- Official poster
- Directed by: Gopalan Manoj
- Written by: Rajesh K. Raman
- Produced by: Sreekumar Pillai
- Starring: Sunny Wayne; Vinutha Lal;
- Cinematography: Noushad Shereef
- Edited by: Ayoob Khan
- Music by: Gopi Sundar
- Production company: Movies Nest Creations
- Release date: 13 February 2015;
- Country: India
- Language: Malayalam

= Saradhi =

Saradhi is a 2015 Indian Malayalam-language action thriller directed by Gopalan Manoj and starring Sunny Wayne and Vinutha Lal.
 This film inspired the Tamil film Sei (2018).

== Plot ==
An ambulance driver receives an unexpected call to transport a deceased body and grieving family members to a distant location. As he embarks on the journey, he discovers that the situation is not as straightforward as it seems. Faced with a dilemma, he must make a decision - to flee or to confront the mysterious circumstances unfolding before him.

==Cast==
- Sunny Wayne as Christy
- Vinutha Lal
- Nedumudi Venu
- Sreenivasan
- Madhupal
- Vishnu G Raghav

==Soundtrack==
Music by Gopi Sunder. In a soundtrack album review, The Times of India stated that "Saaradhi is no extraordinary album but has its musical moments through the first two songs, and the album is worth grabbing".

- "Mazhamukile" - Najim Arshad, Mridula Warrier
- "Kuthu Kuthu" - Anuradha Sriram
- "Munne Munne" - Gopi Sunder.

==Reception==
A critic from The Times of India opined that "Despite its inconsistent pace, Saradhi is watchable and can be quite gripping at times.

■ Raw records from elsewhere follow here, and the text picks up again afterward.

-- ==== Sys2Proof/Machine/Geometry.lean ====
section
/-! DEFINITION. The disk-geometry codec (10_state.md R29, R40; 20_memory.md R63 to R68). -/

namespace Sys2Proof.Machine

def WORDS_PER_SECTOR : Nat := 256
def SECTORS : Nat := 10
def SURFACES : Nat := 20

/-- Words per drive (R40). -/
def CAP : Nat := CYLINDERS * SURFACES * SECTORS * WORDS_PER_SECTOR

/-- `SECT(x)`, `SURF(x)` and `CYL(x)`: bits 3:0, 9:5 and 17:10; bit 4 is ignored (R63, R64). -/
def SECT (x : Word) : Nat := (x.extractLsb' 0 4).toNat
def SURF (x : Word) : Nat := (x.extractLsb' 5 5).toNat
def CYL (x : Word) : Nat := (x.extractLsb' 10 8).toNat

/-- A cylinder, a surface and a sector. -/
structure DiskAddr where
  cyl : Nat
  surf : Nat
  sect : Nat
  deriving DecidableEq, Repr

/-- `decode(x)` (R63). -/
def decodeDA (x : Word) : DiskAddr := ⟨CYL x, SURF x, SECT x⟩

/-- The flags of the components of `x` that are out of range (R65). -/
def badGeometry (x : Word) : Word :=
  (if SECTORS ≤ SECT x then NXS else 0) ||| (if SURFACES ≤ SURF x then NXF else 0) |||
    (if CYLINDERS ≤ CYL x then NXC else 0)

/-- `toLinear` (R66). -/
def toLinear (d : DiskAddr) : Nat := ((d.cyl * SURFACES + d.surf) * SECTORS + d.sect) * WORDS_PER_SECTOR

/-- `sectorIndex(x) × 256`: the store offset of a packed disk address (R66). -/
def storeOffset (x : Word) : Nat := toLinear (decodeDA x)

/-- `fromLinear` (R67): up to the next sector boundary, the cylinder clamped to the last one. -/
def fromLinear (w : Nat) : DiskAddr :=
  let s := (w + (WORDS_PER_SECTOR - 1)) / WORDS_PER_SECTOR
  let t := s % (SURFACES * SECTORS)
  ⟨min (s / (SURFACES * SECTORS)) (CYLINDERS - 1), t / SECTORS, t % SECTORS⟩

/-- `encodeDA` (R68). -/
def encodeDA (d : DiskAddr) : Word := BitVec.ofNat 18 ((d.cyl <<< 10) ||| (d.surf <<< 5) ||| d.sect)

end Sys2Proof.Machine
end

Sunny Wayne as an ambulance driver transporting corpses pulls off an amazing performance in this crime thriller". A critic from Rediff.com wrote that "Saaradhi makes an effort to be different but ends up being a run-of-the-mill affair". A critic from Sify wrote that "The attempt is to present things in a serious way but what this thriller manages is to bore you to death".